Abstract
Silver nanoparticles (nAg) are known to evoke reactive oxygen species (ROS) generation and consequent cell damage. The transcription factor NF-E2-related factor 2 (NRF2) controls both the basal and inducible expression of multiple antioxidant genes. This study was aimed to investigate the role of NRF2 in nAg-induced renal epithelial cell damage. nAg treatment intensified DNA damage and G2/M cell cycle arrest by nAg in NRF2 knockdown HK-2 (NRF2i) compared with the control cells. As a signaling mechanism associated with nAg-mediated growth arrest, the levels of phospho-CDC25C and phospho-CDC2 were significantly increased in NRF2i.
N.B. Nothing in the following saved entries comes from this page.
/-! ### The phase (10_state.md R42) -/

theorem ne_faulted_of_idle {s : State} (h : s.phase = .idle) (r : Fault) : s.phase ≠ .faulted r := by
  rw [h]
  nofun

theorem ne_faulted_of_pending {s : State} {w : BitVec 32} {args : Args} (h : s.phase = .pending w args) (r : Fault) :
    s.phase ≠ .faulted r := by
  rw [h]
  nofun

/-! ### The register map (10_state.md R31) -/

theorem slotKind_eq_cmd_iff {n : Nat} : slotKind n = .cmd ↔ n = 0 := by
  unfold slotKind
  split_ifs <;> simp [*]

theorem slotKind_eq_arg_iff {n : Nat} {i : Fin 16} : slotKind n = .arg i ↔ n = 0x10 + i.val := by
  unfold slotKind
  split_ifs <;> simp [Fin.ext_iff] <;> omega

theorem slotKind_eq_ctxField {n k : Nat} {c : Slot} (hk : k ≤ 5) (h : n = 0x20 + 8 * c.bit + k) :
    slotKind n = .ctxField c k := by
  subst h
  cases c <;> interval_cases k <;> rfl


/-! ### The values a host read returns -/

theorem statusWord_lt (st : Status) : statusWord st < 2 ^ 32 := by
  obtain ⟨b, d, e⟩ := st
  have he : errNumber e ≤ 5 := by cases e <;> decide
  have hb : b.toNat ≤ 1 := Bool.toNat_le b
  have hd : d.toNat ≤ 1 := Bool.toNat_le d
  simp only [statusWord]
  omega

theorem statusSlot_lt (c : Config) (st : Status) : (BitVec.ofNat 64 (statusWord st)).toNat < 2 ^ c.W := by
  have h := statusWord_lt st
  rw [BitVec.toNat_ofNat, Nat.mod_eq_of_lt (by omega)]
  exact h.trans_le (two_pow_32_le c)

theorem cmdSlot_toNat (w : BitVec 32) : (w.setWidth 64).toNat = w.toNat := by
  rw [BitVec.toNat_setWidth]
  exact Nat.mod_eq_of_lt (w.isLt.trans (by decide))

theorem limbSlot_toNat {s : State} {a v : Nat} (h : s.limbAt a = some v) : (BitVec.ofNat 64 v).toNat = v := by
  rw [BitVec.toNat_ofNat]
  exact Nat.mod_eq_of_lt ((limbAt_lt h).trans_le (Nat.pow_le_pow_right (by omega) (W_le s.cfg)))

theorem ctxField_lt {c : Config} {x : Ctx} (h : CtxFits c x) (k : Nat) : (ctxField x k).toNat < 2 ^ c.W := by
  obtain ⟨hb, hl, hk, hc, hu⟩ := h
  unfold ctxField
  split_ifs
  · cases x.valid
    · exact Nat.two_pow_pos _
    · exact one_lt_two_pow_W c
  all_goals assumption

/-- A host read: it changes what the host got and the number of the next draw, and what it got is a W-bit word where
every register is one (20_memory.md R79, 10_state.md R31). -/
def HostGot (s t : State) : Prop :=
  ∃ v d, t = { s with hostData := v, draws := d } ∧ (WordsFit s → v.toNat < 2 ^ s.cfg.W)

theorem hostGot_gets {s : State} {v : Word} (h : WordsFit s → v.toNat < 2 ^ s.cfg.W) : HostGot s (s.hostGets v) :=
  ⟨v, s.draws, rfl, h⟩

theorem hostGot_draws (s : State) : HostGot s s.hostDraws := ⟨_, _, rfl, fun _ => drawWord_lt _ _ _⟩

theorem WordsFit.ctx {s : State} (h : WordsFit s) (c : Slot) : CtxFits s.cfg (s.ctx c) := by
  obtain ⟨-, -, -, -, -, h0, h1⟩ := h
  cases c
  · exact h0
  · exact h1

theorem hostGot_readCtx (s : State) (c : Slot) (k : Nat) : HostGot s (hostReadCtx s c k) := by
  unfold hostReadCtx
  split
  · exact hostGot_gets fun h => ctxField_lt (h.ctx c) k
  · exact hostGot_draws s

theorem hostGot_cmd (s : State) : HostGot s (s.hostGets (s.cmd.setWidth 64)) :=
  hostGot_gets fun _ => by
    rw [cmdSlot_toNat]
    exact s.cmd.isLt.trans_le (two_pow_32_le s.cfg)

theorem hostGot_status (s : State) : HostGot s (s.hostGets (BitVec.ofNat 64 (statusWord s.status))) :=
  hostGot_gets fun _ => statusSlot_lt _ _

theorem hostGot_arg (s : State) (i : Fin 16) : HostGot s (s.hostGets (s.args.get i)) :=
  hostGot_gets fun ⟨ha, _⟩ => ha i

theorem hostGot_readReg (s : State) (slot : Fin 64) : HostGot s (hostReadReg s slot) := by
  unfold hostReadReg
  split
  next =>
    split
    next => exact hostGot_cmd s
    next => exact hostGot_status s
    next => exact hostGot_gets fun ⟨_, _, h0, _⟩ => h0
    next => exact hostGot_gets fun ⟨_, _, _, h1, _⟩ => h1
    next i _ => exact hostGot_arg s i
    next c k _ => exact hostGot_readCtx s c k
    next => exact hostGot_draws s
  next =>
    split
    next => exact hostGot_cmd s
    next => exact hostGot_status s
    next i _ => exact hostGot_arg s i
    all_goals exact hostGot_draws s
  next => exact hostGot_draws s

/-! ### What one step can do -/

/-- Every way a step takes `s`, its schedule already advanced, to the next state. -/
inductive Effect (s : State) : State → Prop
  | same : Effect s s
  | got {t : State} : HostGot s t → Effect s t
  | issued (w : BitVec 32) : s.phase = .idle → Effect s (s.issue w)
  | arg (i : Fin 16) (v : Nat) : s.phase = .idle →
      Effect s { s with args := s.args.set i.val (wordOf s.cfg v) i.isLt }
  | limb (a v : Nat) : s.phase = .idle → a < s.cfg.lmLimbs → Effect s (s.setLimb a v)
  | reset : Effect s s.applyReset
  | faulted (r : Fault) : Effect s (s.enterFaulted r)
  | illegal (w : BitVec 32) (args : Args) (l : Leak) : s.phase = .pending w args →
      Effect s (s.completeErr .illegal l)
  | command {t : State} (w : BitVec 32) (args : Args) (i : Instr) : s.phase = .pending w args →
      Completion i s t → Effect s t

theorem effect_writeReg (s : State) (slot : Fin 64) (v : Word) : Effect s (hostWriteReg s slot v) := by
  unfold hostWriteReg
  split
  next hp =>
    split
    next => exact .issued _ hp
    next i _ => exact .arg i v.toNat hp
    all_goals exact .same
  next =>
    split
    next => exact .faulted _
    next => exact .faulted _
    all_goals exact .same
  next => exact .same

theorem effect_readLm (s : State) (a : Nat) : Effect s (hostReadLm s a) := by
  unfold hostReadLm
  split
  next =>
    split
    next =>
      split
      next v hv =>
        exact .got (hostGot_gets fun _ => by
          rw [limbSlot_toNat hv]
          exact limbAt_lt hv)
      next => exact .got (hostGot_draws s)
    next => exact .faulted _
  next =>
    split
    next => exact .got (hostGot_draws s)
    next => exact .faulted _
  next => exact .got (hostGot_draws s)

theorem effect_writeLm (s : State) (a : Nat) (v : Word) : Effect s (hostWriteLm s a v) := by
  unfold hostWriteLm
  split
  next hp =>
    split
    next ha => exact .limb a v.toNat hp ha
    next => exact .faulted _
  next => exact .faulted _
  next => exact .same

theorem effect_hostAccess (s : State) (a : HostAccess) : Effect s (hostAccess s a) := by
  cases a with
  | readReg slot => exact .got (hostGot_readReg s slot)
  | writeReg slot v => exact effect_writeReg s slot v
  | readLm a => exact effect_readLm s a
  | writeLm a v => exact effect_writeLm s a v
  | reset => exact .reset

/-- A step takes an item off the schedule, or finds none, and has one of the effects. -/
theorem step_effect {s t : State} (h : step s = .next t) : ∃ rest, Effect { s with schedule := rest } t := by
  obtain ⟨u, hu, ht⟩ := step_cases h
  obtain ⟨rest, rfl⟩ : ∃ rest, u = { s with schedule := rest } := by
    rcases hu with rfl | hu
    · exact ⟨u.schedule, rfl⟩
    · exact hu
  refine ⟨rest, ?_⟩
  obtain ⟨a, rfl⟩ | rfl | ⟨w, args, hp, rfl⟩ | ⟨w, args, i, r, -, -, rfl⟩ | ⟨w, args, i, hp, he⟩ := ht
  · exact effect_hostAccess _ a
  · exact .same
  · exact .illegal w args _ hp
  · exact .faulted r
  · exact .command w args i hp ((exec_completion i _).1 t he)

/-! ### What a completed command leaves -/

/-- A command ends by `State.finish` over a state with the same registers, and a checked error has no results
(60_exceptions.md R380). -/
theorem Completion.finish_eq {i : Instr} {s t : State} (h : Completion i s t) :
    ∃ u e r0 r1 l, t = u.finish e r0 r1 l ∧ KeepsRegisters s u ∧ (e ≠ .none → r0 = 0 ∧ r1 = 0) := by
  cases h with
  | @stores u r0 r1 l hu =>
    exact ⟨u, .none, r0, r1, l, rfl, by rw [hu.only_lm]; exact ⟨rfl, rfl, rfl, rfl, rfl⟩, fun h => absurd rfl h⟩
  | built c m l => exact ⟨_, .none, _, _, l, rfl, by simp [KeepsRegisters], fun h => absurd rfl h⟩
  | failed c e l => exact ⟨_, e, 0, 0, l, rfl, by simp [KeepsRegisters], fun _ => ⟨rfl, rfl⟩⟩
  | tooSmall l => exact ⟨s, .tooSmall, 0, 0, l, rfl, ⟨rfl, rfl, rfl, rfl, rfl⟩, fun _ => ⟨rfl, rfl⟩⟩

theorem Completion.keepsRegisters {i : Instr} {s t : State} (h : Completion i s t) : KeepsRegisters s t := by
  obtain ⟨u, e, r0, r1, l, rfl, hu, -⟩ := h.finish_eq
  exact hu

/-- The context a completed command leaves in slot `c`: the one it found, or what ENGINIT of that slot puts there
(10_state.md R38, 42_montgomery.md R232). -/
inductive CtxLeft (i : Instr) (s : State) (c : Slot) : Ctx → Prop
  | kept : CtxLeft i s c (s.ctx c)
  | built (m : Nat) : i = .enginit c → 1 ≤ s.opnd 1 → s.opnd 1 ≤ s.cfg.maxModBits → 1 ≤ s.opnd 2 → m % 2 = 1 →
      m < 2 ^ s.opnd 1 → m < 2 ^ (s.cfg.W * ceilDiv (s.opnd 1) s.cfg.W) →
      CtxLeft i s c (newCtx s c m (ceilDiv (s.opnd 1) s.cfg.W) (s.opnd 1) (s.opnd 2))
  | failed : i = .enginit c → CtxLeft i s c (freeCtx s.cfg false (slotIndex c) s.draws)

theorem ctxLeft_setCtx {i : Instr} {s : State} {c' : Slot} {x : Ctx} (h : CtxLeft i s c' x) (c : Slot) :
    CtxLeft i s c ((s.setCtx c' x).ctx c) := by
  by_cases hc : c = c'
  · subst hc
    rwa [setCtx_ctx_same]
  · rw [setCtx_ctx_other _ _ hc]
    exact .kept

theorem Completion.ctxLeft {i : Instr} {s t : State} (h : Completion i s t) (c : Slot) : CtxLeft i s c (t.ctx c) := by
  cases h with
  | @stores u r0 r1 l hu =>
    have hc : u.ctx c = s.ctx c := by rw [hu.only_lm]; cases c <;> rfl
    rw [ctx_finish, hc]
    exact .kept
  | built c' m l hi h1 h2 h3 h4 h5 h6 =>
    rw [ctx_finish]
    exact ctxLeft_setCtx (.built m hi h1 h2 h3 h4 h5 h6) c
  | failed c' e l hi =>
    rw [ctx_finish]
    exact ctxLeft_setCtx (.failed hi) c
  | tooSmall l =>
    rw [ctx_finish]
    exact .kept

theorem CtxLeft.eq_of_ne {i : Instr} {s : State} {c : Slot} {x : Ctx} (h : CtxLeft i s c x) (hi : i ≠ .enginit c) :
    x = s.ctx c := by
  cases h with
  | kept => rfl
  | built m he => exact absurd he hi
  | failed he => exact absurd he hi

/-! ### The contexts ENGINIT leaves meet the invariants -/

theorem freeCtx_fits (c : Config) (v : Bool) (k d : Nat) : CtxFits c (freeCtx c v k d) :=
  ⟨drawWord_lt _ _ _, drawWord_lt _ _ _, drawWord_lt _ _ _, drawWord_lt _ _ _, drawWord_lt _ _ _⟩

theorem newCtx_fits (s : State) (c : Slot) (m n b p : Nat) : CtxFits s.cfg (newCtx s c m n b p) :=
  ⟨wordOf_lt _ _, wordOf_lt _ _, wordOf_lt _ _, wordOf_lt _ _, Nat.two_pow_pos _⟩

theorem ctxFits_reset (c : Config) : CtxFits c (Ctx.reset c) :=
  ⟨Nat.two_pow_pos _, Nat.two_pow_pos _, Nat.two_pow_pos _, Nat.two_pow_pos _, Nat.two_pow_pos _⟩

theorem CtxLeft.fits {i : Instr} {s : State} {c : Slot} {x : Ctx} (h : CtxLeft i s c x)
    (hs : CtxFits s.cfg (s.ctx c)) : CtxFits s.cfg x := by
  cases h with
  | kept => exact hs
  | built m => exact newCtx_fits _ _ _ _ _ _
  | failed => exact freeCtx_fits _ _ _ _

theorem ctxLimbs_length (c : Config) (v : Nat) : (ctxLimbs c v).length = c.maxLimbs := by simp [ctxLimbs]

/-- Above the limbs a value needs, a context array is 0 (10_state.md R36). -/
theorem ctxLimbs_drop {c : Config} {n v : Nat} (h : v < 2 ^ (c.W * n)) : ∀ x ∈ (ctxLimbs c v).drop n, x = 0 := by
  intro x hx
  rw [ctxLimbs, ← List.map_drop] at hx
  obtain ⟨y, hy, rfl⟩ := List.mem_map.mp hx
  rw [radixDigits_drop _ _ _ _ h y hy]
  rfl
Target gene analysis revealed that nAg-mediated increase in γ-glutamate cysteine ligase expression is NRF2-dependent: nAg-treated NRF2i showed a reduction in glutathione (GSH) content and elevation in ROS level in comparison with the control cells. Additionally, pretreatment of N-acetylcystein in nAg-treated NRF2i alleviated ROS-mediated DNA damage and G2/M cell cycle arrest, while GSH depletion exacerbated DNA damage and cell cycle arrest in the control cells. Taken together, these results suggest that NRF2-mediated GSH increase plays a protective role in nAg-induced DNA damage and subsequent G2/M cell cycle arrest in human renal epithelial cells.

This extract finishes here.